>>>>

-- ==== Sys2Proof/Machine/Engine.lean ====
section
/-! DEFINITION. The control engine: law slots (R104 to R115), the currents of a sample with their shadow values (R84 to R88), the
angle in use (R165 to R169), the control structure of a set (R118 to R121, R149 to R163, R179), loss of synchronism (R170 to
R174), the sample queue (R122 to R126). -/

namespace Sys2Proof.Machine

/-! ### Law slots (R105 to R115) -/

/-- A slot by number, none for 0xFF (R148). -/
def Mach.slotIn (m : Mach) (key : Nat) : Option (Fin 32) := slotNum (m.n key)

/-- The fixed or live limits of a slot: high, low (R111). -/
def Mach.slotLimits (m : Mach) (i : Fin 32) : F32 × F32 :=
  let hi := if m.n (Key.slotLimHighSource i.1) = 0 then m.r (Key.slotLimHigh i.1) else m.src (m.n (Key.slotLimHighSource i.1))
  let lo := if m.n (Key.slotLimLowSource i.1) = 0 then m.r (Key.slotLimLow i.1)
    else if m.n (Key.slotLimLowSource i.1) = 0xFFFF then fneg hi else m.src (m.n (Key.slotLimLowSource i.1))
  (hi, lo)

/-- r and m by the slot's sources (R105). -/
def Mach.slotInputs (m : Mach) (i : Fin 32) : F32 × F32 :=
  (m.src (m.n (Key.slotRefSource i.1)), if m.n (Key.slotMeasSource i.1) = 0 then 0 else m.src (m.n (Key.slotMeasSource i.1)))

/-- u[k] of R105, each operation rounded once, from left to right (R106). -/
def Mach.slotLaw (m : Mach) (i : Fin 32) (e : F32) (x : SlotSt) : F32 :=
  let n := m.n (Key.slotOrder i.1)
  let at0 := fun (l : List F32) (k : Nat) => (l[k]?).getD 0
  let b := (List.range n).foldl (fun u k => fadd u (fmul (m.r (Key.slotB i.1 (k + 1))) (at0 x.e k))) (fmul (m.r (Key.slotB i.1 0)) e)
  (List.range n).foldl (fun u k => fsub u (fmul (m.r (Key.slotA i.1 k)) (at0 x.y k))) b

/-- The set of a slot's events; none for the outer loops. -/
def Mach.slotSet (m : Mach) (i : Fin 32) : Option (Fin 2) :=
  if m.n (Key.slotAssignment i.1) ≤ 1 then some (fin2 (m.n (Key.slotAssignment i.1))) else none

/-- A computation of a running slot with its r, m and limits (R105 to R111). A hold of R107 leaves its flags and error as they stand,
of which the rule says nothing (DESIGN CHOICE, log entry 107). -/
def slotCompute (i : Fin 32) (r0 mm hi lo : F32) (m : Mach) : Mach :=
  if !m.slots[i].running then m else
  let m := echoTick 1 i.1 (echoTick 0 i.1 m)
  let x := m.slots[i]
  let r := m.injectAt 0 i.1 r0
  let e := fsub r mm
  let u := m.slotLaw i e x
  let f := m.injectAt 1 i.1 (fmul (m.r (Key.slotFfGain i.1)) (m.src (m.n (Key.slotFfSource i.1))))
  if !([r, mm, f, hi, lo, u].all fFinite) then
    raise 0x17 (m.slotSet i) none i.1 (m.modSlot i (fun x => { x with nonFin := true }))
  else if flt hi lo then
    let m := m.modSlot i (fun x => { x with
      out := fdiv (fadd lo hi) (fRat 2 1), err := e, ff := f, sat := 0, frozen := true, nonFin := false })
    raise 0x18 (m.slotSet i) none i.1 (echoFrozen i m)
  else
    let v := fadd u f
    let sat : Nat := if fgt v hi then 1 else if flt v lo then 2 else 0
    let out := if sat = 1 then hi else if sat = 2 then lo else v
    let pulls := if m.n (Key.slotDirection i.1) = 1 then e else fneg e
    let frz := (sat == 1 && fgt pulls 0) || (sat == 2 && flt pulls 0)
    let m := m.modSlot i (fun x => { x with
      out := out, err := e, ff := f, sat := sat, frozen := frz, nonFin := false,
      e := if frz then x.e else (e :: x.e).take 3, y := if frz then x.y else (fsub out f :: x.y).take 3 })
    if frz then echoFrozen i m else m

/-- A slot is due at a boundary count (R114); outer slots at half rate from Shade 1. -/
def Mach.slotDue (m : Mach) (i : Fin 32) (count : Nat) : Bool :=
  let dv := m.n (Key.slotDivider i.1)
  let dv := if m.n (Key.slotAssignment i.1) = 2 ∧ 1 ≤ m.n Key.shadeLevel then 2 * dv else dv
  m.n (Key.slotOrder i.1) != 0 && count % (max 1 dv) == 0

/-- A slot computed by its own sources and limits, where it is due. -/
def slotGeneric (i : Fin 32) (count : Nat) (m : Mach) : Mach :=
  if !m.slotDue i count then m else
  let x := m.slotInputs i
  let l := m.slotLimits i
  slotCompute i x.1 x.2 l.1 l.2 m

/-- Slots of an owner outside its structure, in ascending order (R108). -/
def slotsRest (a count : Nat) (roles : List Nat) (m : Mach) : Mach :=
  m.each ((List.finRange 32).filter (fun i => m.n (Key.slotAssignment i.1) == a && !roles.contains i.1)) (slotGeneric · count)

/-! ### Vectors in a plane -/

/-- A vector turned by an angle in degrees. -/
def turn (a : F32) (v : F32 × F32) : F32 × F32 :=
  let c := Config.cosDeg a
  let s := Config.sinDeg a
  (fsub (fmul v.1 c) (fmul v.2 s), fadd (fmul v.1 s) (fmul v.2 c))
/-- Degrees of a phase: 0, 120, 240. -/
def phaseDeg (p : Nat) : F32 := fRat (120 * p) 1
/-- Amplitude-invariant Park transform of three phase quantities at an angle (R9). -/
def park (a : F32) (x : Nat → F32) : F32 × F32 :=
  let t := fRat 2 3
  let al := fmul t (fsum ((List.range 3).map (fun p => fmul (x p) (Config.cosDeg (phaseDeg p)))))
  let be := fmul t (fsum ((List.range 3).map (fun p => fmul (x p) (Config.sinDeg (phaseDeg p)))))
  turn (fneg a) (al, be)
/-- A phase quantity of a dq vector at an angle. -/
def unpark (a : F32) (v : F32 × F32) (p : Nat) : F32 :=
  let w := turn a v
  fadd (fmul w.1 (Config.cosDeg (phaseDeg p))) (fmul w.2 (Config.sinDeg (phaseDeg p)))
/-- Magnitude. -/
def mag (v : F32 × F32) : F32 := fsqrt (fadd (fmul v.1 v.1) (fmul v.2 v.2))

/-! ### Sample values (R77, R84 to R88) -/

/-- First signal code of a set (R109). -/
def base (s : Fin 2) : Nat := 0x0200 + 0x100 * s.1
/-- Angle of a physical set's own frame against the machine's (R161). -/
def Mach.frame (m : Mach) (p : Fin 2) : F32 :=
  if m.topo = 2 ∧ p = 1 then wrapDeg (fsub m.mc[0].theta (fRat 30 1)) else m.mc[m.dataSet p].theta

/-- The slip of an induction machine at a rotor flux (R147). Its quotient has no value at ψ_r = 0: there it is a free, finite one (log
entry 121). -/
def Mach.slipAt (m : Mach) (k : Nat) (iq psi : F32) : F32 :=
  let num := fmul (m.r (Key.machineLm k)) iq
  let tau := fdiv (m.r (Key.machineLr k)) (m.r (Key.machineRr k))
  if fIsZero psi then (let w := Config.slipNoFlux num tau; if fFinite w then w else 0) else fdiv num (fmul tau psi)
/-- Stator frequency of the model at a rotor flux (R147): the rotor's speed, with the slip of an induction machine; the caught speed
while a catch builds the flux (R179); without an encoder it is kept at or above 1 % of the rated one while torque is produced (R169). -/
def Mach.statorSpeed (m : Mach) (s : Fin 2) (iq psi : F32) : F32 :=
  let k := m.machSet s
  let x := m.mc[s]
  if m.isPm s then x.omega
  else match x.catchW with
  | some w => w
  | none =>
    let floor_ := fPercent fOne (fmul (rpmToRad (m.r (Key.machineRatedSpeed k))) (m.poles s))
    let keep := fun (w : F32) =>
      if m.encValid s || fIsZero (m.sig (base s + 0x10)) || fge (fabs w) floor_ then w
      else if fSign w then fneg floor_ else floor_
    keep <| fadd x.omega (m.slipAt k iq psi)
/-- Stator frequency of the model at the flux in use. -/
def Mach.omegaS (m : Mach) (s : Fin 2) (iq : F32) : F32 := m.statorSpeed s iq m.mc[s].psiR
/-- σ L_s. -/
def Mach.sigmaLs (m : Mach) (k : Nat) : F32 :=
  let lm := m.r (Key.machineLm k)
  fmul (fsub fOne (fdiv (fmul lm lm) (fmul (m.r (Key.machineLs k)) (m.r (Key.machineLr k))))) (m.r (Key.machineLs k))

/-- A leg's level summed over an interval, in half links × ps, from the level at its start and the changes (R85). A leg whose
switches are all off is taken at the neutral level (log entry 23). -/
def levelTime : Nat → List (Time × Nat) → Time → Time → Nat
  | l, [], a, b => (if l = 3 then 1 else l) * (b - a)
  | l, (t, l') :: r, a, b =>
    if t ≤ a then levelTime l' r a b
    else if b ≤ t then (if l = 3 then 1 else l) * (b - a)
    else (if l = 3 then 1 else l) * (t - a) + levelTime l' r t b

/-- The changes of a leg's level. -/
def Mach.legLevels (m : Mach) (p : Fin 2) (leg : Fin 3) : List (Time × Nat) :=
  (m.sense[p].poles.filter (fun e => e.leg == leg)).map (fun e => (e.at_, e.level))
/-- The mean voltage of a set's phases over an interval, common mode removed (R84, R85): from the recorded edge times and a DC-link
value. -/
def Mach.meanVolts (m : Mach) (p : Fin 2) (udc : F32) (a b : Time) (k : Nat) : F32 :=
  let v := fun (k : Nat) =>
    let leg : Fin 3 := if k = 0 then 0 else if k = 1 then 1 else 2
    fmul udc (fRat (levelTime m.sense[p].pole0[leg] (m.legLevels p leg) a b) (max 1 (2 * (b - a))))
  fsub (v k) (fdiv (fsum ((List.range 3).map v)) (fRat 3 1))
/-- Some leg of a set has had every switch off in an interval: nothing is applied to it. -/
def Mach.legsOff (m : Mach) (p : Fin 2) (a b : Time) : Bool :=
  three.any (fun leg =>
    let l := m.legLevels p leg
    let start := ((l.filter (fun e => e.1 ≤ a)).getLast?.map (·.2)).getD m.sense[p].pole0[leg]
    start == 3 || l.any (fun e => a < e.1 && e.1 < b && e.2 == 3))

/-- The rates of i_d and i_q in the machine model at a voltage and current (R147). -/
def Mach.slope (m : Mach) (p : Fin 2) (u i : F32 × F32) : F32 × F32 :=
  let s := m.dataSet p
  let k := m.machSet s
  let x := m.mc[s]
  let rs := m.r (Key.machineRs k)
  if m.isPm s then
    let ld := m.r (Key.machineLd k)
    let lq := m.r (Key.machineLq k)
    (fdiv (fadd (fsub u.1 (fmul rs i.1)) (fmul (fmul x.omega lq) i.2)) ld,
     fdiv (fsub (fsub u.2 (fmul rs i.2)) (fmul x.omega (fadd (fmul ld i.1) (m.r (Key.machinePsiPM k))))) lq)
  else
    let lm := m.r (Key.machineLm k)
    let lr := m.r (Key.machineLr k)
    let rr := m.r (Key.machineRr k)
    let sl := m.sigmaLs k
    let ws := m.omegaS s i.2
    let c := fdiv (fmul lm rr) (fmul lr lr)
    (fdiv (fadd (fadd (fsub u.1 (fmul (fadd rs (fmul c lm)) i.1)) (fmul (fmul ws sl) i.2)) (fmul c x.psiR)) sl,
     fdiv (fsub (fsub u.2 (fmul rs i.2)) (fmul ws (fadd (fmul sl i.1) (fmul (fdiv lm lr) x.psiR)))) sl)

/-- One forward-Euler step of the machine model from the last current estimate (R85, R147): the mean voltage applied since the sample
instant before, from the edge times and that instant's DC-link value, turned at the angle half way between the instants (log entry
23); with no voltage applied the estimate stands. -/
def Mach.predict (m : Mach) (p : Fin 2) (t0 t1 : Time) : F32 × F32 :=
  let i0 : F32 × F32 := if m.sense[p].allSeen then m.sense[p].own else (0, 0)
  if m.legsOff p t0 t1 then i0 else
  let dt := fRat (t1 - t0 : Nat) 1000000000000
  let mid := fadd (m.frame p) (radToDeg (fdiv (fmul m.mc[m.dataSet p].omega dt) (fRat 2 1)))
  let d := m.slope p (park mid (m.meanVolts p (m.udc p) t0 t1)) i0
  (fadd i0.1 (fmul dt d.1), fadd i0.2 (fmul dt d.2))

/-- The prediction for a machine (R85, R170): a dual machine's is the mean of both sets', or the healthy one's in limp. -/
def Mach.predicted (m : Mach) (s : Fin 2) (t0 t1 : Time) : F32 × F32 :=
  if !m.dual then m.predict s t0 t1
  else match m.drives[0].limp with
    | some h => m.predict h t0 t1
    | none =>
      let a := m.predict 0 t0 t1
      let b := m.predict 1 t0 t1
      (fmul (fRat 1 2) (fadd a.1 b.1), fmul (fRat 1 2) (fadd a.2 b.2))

<<<<

=== YOUR OBJECTIVE ===
Find every line of the data above that holds the word "each", then state how many there are and nothing else.

=== EXPECTED ANSWER ===
2